How to increase your computer’s lifespan

We are often asked by clients for recommendations when they are buying a new computer. One of the most common questions is “how long will a new computer last?” The reality is there is not a definitive answer to this question, as there are a lot of variables. One of those variables is how well the machine is maintained.

Basic computer care, especially of a computer that an employee did not pay for, can sometimes be overlooked or down right ignored. You should look at a new computer as an investment and treat it as such. Here are some guidelines to ensure you get the most out of your new machine.


Looking for optimal lifespan?

  • Tower or desktop computers usually last longer than laptops as it is easier and more viable to replace and upgrade parts.

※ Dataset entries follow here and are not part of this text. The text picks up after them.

-- ==== Sys2Proof/Syntax.lean ====
section
/-! DEFINITION. The syntax: one constructor for every row of opcode_table.json (R130 to R154, R530 to R533). -/

namespace Sys2Proof

/-- A Thumb register field of three bits, naming `R[0..7]` (R530). -/
abbrev LowReg := BitVec 3

/-- A Thumb register number of four bits, `H ++ R`, naming `R[0..15]` (format 5, R530). -/
abbrev AnyReg := BitVec 4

Do not plug it in directly to an outlet.

  • A surge protector is a cheap fail safe in case of an extreme power surge.

  • Make sure your surge protector is working, most have a status light you can check.

  • Surge protectors do have limits. It is a good idea to unplug your surge protector during a thunderstorm.

  • Buy a UPS, or uninterruptible power supply. This can give you time to cleanly shut down your machine in case of a power surge or outage.


  • Don’t click links or attachments without knowing what you are clicking on.

  • Practicing basic computer security can keep your machine clean of malware and viruses, mitigating the stress these programs can inflict on hardware.

Keep it clean:

  • Dust and debris builds up over time. Use canned air blow out the vents in the machine.

  • Debris can keep the machine from getting crucial airflow to keep the machine cool.

  • If it overheats, components start to fail. This can lead to poor performance or a premature replacement.


  • Don’t push it against a wall, stack of books or papers.

  • There are air vents on all machines, make sure they are not blocked.

  • Don’t put it in an enclosed space or cabinet and don’t put it next to a heating vent.

Hard drive care:

  • Hard drives can become corrupt with errors due to hard shutdowns, crashes and constant abuse. This can lead to damaged or lost files and the feared Blue Screen of Death.

  • There are free, built in tools that can be used to maintain your hard drive. Running the check disk tool once a month will scan for your drive for errors. If found, you can run a repair. But be aware, this process can take an hour or more.

  • You can also purchase a machine with a Solid State Drive. These drives are not only faster but will last longer than mechanical drives.


  • You should always have some kind of antivirus software on your machine to protect against malware and viruses.

  • These malicious programs can cause performance issues that could lead to replacing a machine that just needs to be scanned and cleaned. While malware usually doesn’t cause physical damage they can be responsible for costly downtime.

Run updates:

  • Program and system updates close security holes and improve overall performance. This will help eliminate false flags of age or ware.

Don’t move it:

  • Obviously, you can move a laptop, but try to limit it to when it is off. The same goes for a tower computer. If you must move it, even if it is just to pick up a rouge pen that rolled off the desk, make sure it is off.

The sweet spot of I/O:

  • It is recommended to turn your machine off when it is not in use. However, it is not optimal to turn your machine off EVERYTIME you are not using it. Shutting down every night is great. At an absolute minimum, you should shut it down once a week.

  • Maybe your machine is slow and the boot up process takes forever. This discourages reboots and shutdowns leading to machine being left on for days, weeks, even over a year in a few cases. This is not good for the machine either. We all need to rest, even PCs.

Battery care:

  • Don’t leave laptops plugged in all the time.

  • Occasionally let the battery drain completely before charging again. This will extend the life of the battery.

If you are purchasing a new computer or just trying improve the lifespan of your current machine, follow these guidelines and you will get the most out of your investment.